I love to listen to podcasts, and by chance, over the past year, I listened to two podcast episodes that talked about the same trove of data: the Enron Corpus.
Enron was an enormous, famous, and successful energy-trading company, based in Houston, that perpetrated one of the biggest accounting frauds in history. In 2001, it collapsed, and top executives were convicted of fraud; estimated losses totaled $74 billion.
In 2001, as part of its investigation of Enron, the Federal Energy Regulatory Commission seized the e-mail folders of about 150 mostly high-ranking Enron employees—and decided to release the emails online.

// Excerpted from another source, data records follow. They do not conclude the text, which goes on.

/-- Contexts and queues come, stop, leave and return (R57, R268, R273, R289, R290, R370): a context stops issuing first, is saved and
its packet completed once quiet, and runs again when it returns, its area unchanged; where software has changed the area, what was
saved is spoiled; while some Nopol root runs, creating a queue writes its descriptor where its address of the firmware half stands then
(log 80), and creating a context gives it Nopol root's values with counters and codes at zero and leaves every entry of its tensor table
invalid: those that are mapped at once, the others as soon as they are, which is the model's reading (log 78). What the area holds is the
model's choice (log 21). -/
def Obligations.ContextsAndQueues : Prop :=
  (∀ (s : State) (ctx : Nat) (x : Context), s.context ctx = some x →
    (x.preempted = false → ∃ t y, exec (.preemption ctx) s = .next t ∧ t.context ctx = some y ∧ y.preempted = true ∧ y.out = x.out ∧
      t.cores = s.cores ∧ t.mem = s.mem) ∧
    (x.preempted = true → x.out = false → s.quiet ctx = false → exec (.preemption ctx) s = .next s) ∧
    (x.preempted = true → x.out = false → s.quiet ctx = true →
      exec (.preemption ctx) s = .next ((s.saveContext ctx).finishPreempts ctx)) ∧
    (x.preempted = true → x.out = false → exec (.restore ctx) s = .next s) ∧
    (x.preempted = false ∨ x.out = true → exec (.restore ctx) s = .next (s.restoreContext ctx)) ∧
    (x.out = true ∨ x.saved ≠ [] → s.areaBytes x ≠ x.image → s.restoreContext ctx =
      (s.modContext ctx fun x => { x with preempted := false, out := false }).areaSpoiled ctx x) ∧
    (x.saved = [] → x.out = false ∨ s.areaBytes x = x.image → ∃ y, (s.restoreContext ctx).context ctx = some y ∧ y.preempted = false ∧ y.out = false)) ∧
  (∀ (s : State) (ctx : Nat) (x : Context), s.context ctx = some x → ∃ y, (s.saveContext ctx).context ctx = some y ∧ y.out = true ∧
    ∀ c k, ((s.saveContext ctx).cores.find c) = some k → ∀ n g, k.groups.find n = some g → n ≠ 63 → g.ctx ≠ ctx) ∧
  (∀ (s : State) (q a : Nat) (ws : List (BitVec 32)), s.rootAlive = true →
    let va := BitVec.ofNat 64 a
    let place := s.walkAs s.rootDie 0 va
    (va.getLsbD 63 = false ∨ 65472 < a % 65536 ∨ (∃ c, place = .error c) → exec (.queueCreate q a (some ws)) s = .next s) ∧
    (va.getLsbD 63 = true → a % 65536 ≤ 65472 → ∀ pa e lg, place = .ok (pa, e, lg) →
      ∃ t, exec (.queueCreate q a (some ws)) s = .next t ∧ t.queues.find q = some { desc := pa } ∧
        t.mem = (s.putMem pa ((upto 16).flatMap fun i => bytesOf 4 (pw ws i))).mem)) ∧
  (∀ (s : State) (q a : Nat), s.rootAlive = true → ∃ t, exec (.queueCreate q a none) s = .next t ∧ t.queues.find q = none ∧ t.mem = s.mem) ∧
  (∀ (s : State) (q a : Nat) (ws : Option (List (BitVec 32))), s.rootAlive = false → exec (.queueCreate q a ws) s = .next s) ∧
  (∀ (s : State) (ctx : Nat) (init : ContextInit), (∀ l ∈ s.launches, l.ctx ≠ ctx) → s.rootAlive = true → ∃ (t : State) (x : Context),
    exec (.contextCreate ctx init) s = .next (t.settleBlank ctx) ∧
    t.context ctx = some x ∧ x.root = init.root ∧ x.tagEn = init.tagctl.getLsbD 0 ∧ x.tagAny0 = init.tagctl.getLsbD 1 ∧
    x.tidbase = init.tidbase ∧ x.dbgctl = init.dbgctl ∧ x.timeout = init.timeout ∧ x.blank = upto 256 ∧
    x.keys = init.keys ∧ x.saveArea = init.saveArea ∧ t.devid = init.devid ∧ x.launches = 0 ∧ x.preempted = false ∧
    x.sticky = [] ∧ x.remrank = 0 ∧ x.remcode = 0) ∧
  (∀ (s : State) (ctx : Nat) (x : Context), s.context ctx = some x → s.settleBlank ctx = x.blank.foldl (fun t n =>
    match t.walk ctx (t.tidAddr ctx n) with
    | .ok _ => (t.clearTensor ctx n).modContext ctx fun y => { y with blank := y.blank.filter (· ≠ n) }
    | .error _ => t) s) ∧
  (∀ (s : State) (ctx n pa lg : Nat) (e : W64), s.walk ctx (s.tidAddr ctx n) = .ok (pa, e, lg) → s.views = [] → s.launches = [] →
    ((s.clearTensor ctx n).byte (pa + 9)).getLsbD 3 = false ∧
    (s.MemOk → ∀ a, a ≠ pa + 9 → (s.clearTensor ctx n).byte a = s.byte a)) ∧
  (∀ (s : State) (ctx : Nat) (init : ContextInit), (∃ l ∈ s.launches, l.ctx = ctx) ∨ s.rootAlive = false →
    exec (.contextCreate ctx init) s = .next s)
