/-- The rounding of a nonzero magnitude to a format (R99, R101, R103, R104). -/
theorem encode_fin {f : Fmt} (ok : f.Ok) (r : Rnd) (nof neg : Bool) (m : Nat) (e : Int) (hm : m ≠ 0) :
    let q := f.quantum m e
    let t := roundAt r neg m e q
    let x := f.encode r nof (.fin neg m e)
    let big := 0 < (FVal.fin false t q).diff (f.decode (f.maxBits false))
    (¬big → (f.decode x).diff (.fin neg t q) = 0 ∧ (f.decode x).isNeg = (neg && (f.ieee || t != 0)) ∧ f.decode x ≠ .nan) ∧
    (big → x = f.overflow r nof neg) := by
  intro q t x big
  obtain ⟨q1, q2, q3⟩ := quantum_spec f m e hm
  obtain ⟨n1, n2⟩ := roundAt_near r neg m e q
  have hfb : (2 : ℚ) ^ (q + f.fb + 1) = mag (2 ^ (f.fb + 1)) q := by rw [mag_pow]; congr 1; push_cast; omega
  have ht : t ≤ 2 ^ (f.fb + 1) := mag_le_of t _ q _ n1 (hfb ▸ q1.le)
  obtain ⟨c1, c2, c3, c4⟩ := carry_spec f t q ht
  have hbig : big ↔ mag (2 ^ (f.fb + 1) - 1) ((topOf f : Int) - 1 - f.bias - f.fb) < mag t q := by
    show 0 < FVal.diff _ _ ↔ _
    rw [decode_max ok, diff_pos_iff]
  have e4 := Fmt.eb_pos ok
  have htop : topOf f ≤ 2 ^ f.eb ∧ 3 ≤ topOf f := by unfold topOf; split <;> omega
  have hp : 0 < 2 ^ f.fb := by positivity
  have h2 : 2 ^ (f.fb + 1) = 2 * 2 ^ f.fb := by rw [pow_succ]; ring
  set p := (if 2 ^ (f.fb + 1) ≤ t then (t / 2, q + 1) else (t, q)) with hpdef
  have hx : x = match f.roundMag r neg m e with
      | none => f.overflow r nof neg
      | some t => if t = 0 then f.zeroBits neg else signBit f neg + t := by
    show (if m = 0 then _ else _) = _
    rw [if_neg hm]; rfl
  have hround : f.roundMag r neg m e = if p.1 < 2 ^ f.fb then some p.1 else
      if topOf f ≤ (p.2 + f.fb + f.bias).toNat then none
      else some ((p.2 + f.fb + f.bias).toNat * 2 ^ f.fb + (p.1 - 2 ^ f.fb)) := rfl
  by_cases hs : p.1 < 2 ^ f.fb
  · -- subnormal or zero
    have hpt := c4 hs
    have pt : p.1 = t := by rw [hpt]
    have pq : p.2 = q := by rw [hpt]
    rw [if_pos hs, pt] at hround
    rw [hround] at hx
    simp only at hx
    have hq : q = 1 - (f.bias : Int) - f.fb := by
      rcases q3 with h | h
      · exact h
      · exfalso
        have : mag (2 ^ f.fb) q ≤ mag m e := by rw [mag_pow]; exact h
        have := le_mag_of t _ q _ n2 this
        omega
    have hnb : ¬big := by
      rw [hbig, not_lt]
      have h1 : mag t q ≤ mag (2 ^ (f.fb + 1) - 1) q := by
        unfold mag; rw [mul_le_mul_iff_left₀ (by positivity)]; exact_mod_cast (by omega : t ≤ 2 ^ (f.fb + 1) - 1)
      refine le_trans h1 ?_
      unfold mag
      apply mul_le_mul_of_nonneg_left _ (by positivity)
      apply zpow_le_zpow_right₀ (by norm_num)
      omega
    refine ⟨fun _ => ?_, fun h => absurd h hnb⟩
    by_cases h0 : t = 0
    · rw [if_pos h0] at hx
      rw [hx, decode_zero ok, h0]
      refine ⟨?_, ?_, by simp⟩
      · simp [FVal.diff, scaled]
      · simp [FVal.isNeg]
    · rw [if_neg h0] at hx
      rw [hx, decode_sub ok neg t (by omega) h0, hq]
      refine ⟨diff_zero _ _ _ _ _ rfl, ?_, by simp⟩
      simp [FVal.isNeg, h0]
  · rw [if_neg hs] at hround
    have hq1 : 1 ≤ p.2 + f.fb + f.bias := by omega
    set ex := (p.2 + f.fb + f.bias).toNat with hex
    have hexq : (ex : Int) = p.2 + f.fb + f.bias := Int.toNat_of_nonneg (by omega)
    by_cases ho : topOf f ≤ ex
    · rw [if_pos ho] at hround
      rw [hround] at hx
      have hb : big := by
        rw [hbig, ← c2]
        have h1 : mag (2 ^ f.fb) p.2 ≤ mag p.1 p.2 := by
          unfold mag; rw [mul_le_mul_iff_left₀ (by positivity)]; exact_mod_cast (by omega : 2 ^ f.fb ≤ p.1)
        refine lt_of_lt_of_le ?_ h1
        have h3 : mag (2 ^ (f.fb + 1) - 1) ((topOf f : Int) - 1 - f.bias - f.fb) <
            mag (2 ^ (f.fb + 1)) ((topOf f : Int) - 1 - f.bias - f.fb) := by
          unfold mag; rw [mul_lt_mul_iff_left₀ (by positivity)]; exact_mod_cast (by omega : 2 ^ (f.fb + 1) - 1 < 2 ^ (f.fb + 1))
        refine lt_of_lt_of_le h3 ?_
        rw [mag_pow, mag_pow]
        apply zpow_le_zpow_right₀ (by norm_num)
        push_cast; omega
      exact ⟨fun h => absurd hb h, fun _ => hx⟩
    · rw [if_neg ho] at hround
      rw [hround] at hx
      simp only at hx
      have hz : ex * 2 ^ f.fb + (p.1 - 2 ^ f.fb) ≠ 0 := by
        have : 1 ≤ ex := by omega
        have : 0 < ex * 2 ^ f.fb := by positivity
        omega
      rw [if_neg hz] at hx
      have hnb : ¬big := by
        rw [hbig, not_lt, ← c2]
        have h1 : mag p.1 p.2 ≤ mag (2 ^ (f.fb + 1) - 1) p.2 := by
          unfold mag; rw [mul_le_mul_iff_left₀ (by positivity)]; exact_mod_cast (by omega : p.1 ≤ 2 ^ (f.fb + 1) - 1)
        refine le_trans h1 ?_
        unfold mag
        apply mul_le_mul_of_nonneg_left _ (by positivity)
        apply zpow_le_zpow_right₀ (by norm_num)
        omega
      refine ⟨fun _ => ?_, fun h => absurd h hnb⟩
      rw [hx, decode_norm ok neg ex _ (by omega) (by omega) (by omega)]
      have hp1 : p.1 - 2 ^ f.fb + 2 ^ f.fb = p.1 := by omega
      have hp2 : (ex : Int) - f.bias - f.fb = p.2 := by omega
      rw [hp1, hp2]
      refine ⟨diff_zero _ _ _ _ _ c2, ?_, by simp⟩
      have : t ≠ 0 := by
        intro h0
        have hp0 : p = (t, q) := if_neg (by omega)
        have : p.1 = 0 := by rw [hp0]; exact h0
        omega
      simp [FVal.isNeg, this]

This archive includes hundreds of thousands of emails, and is one of the biggest collections of private emails turned public.
In 2003, a researcher at MIT paid $10,000 for the material, which became known as the “Enron Corpus,” and people began to put it in order and clean it up, so that it could be used by researchers.
It has been studied extensively for all kinds of purposes. It was used to study how people put their emails in folders—to study about who connects with whom at work—to develop a “compliance bot” to alert writers if they’re writing something that might get them in trouble—to study what level of formality people use in emails, and when and why—to study patterns in using greetings or not—to train spam filtering—and so on.
And in this data, people’s emails can be read. All their ordinary exchanges, about work and about their own private lives—and sometimes they write about very private things—it’s all there. You can read the actual emails, with people’s names and all the information. I’ve looked at them. It’s extraordinary.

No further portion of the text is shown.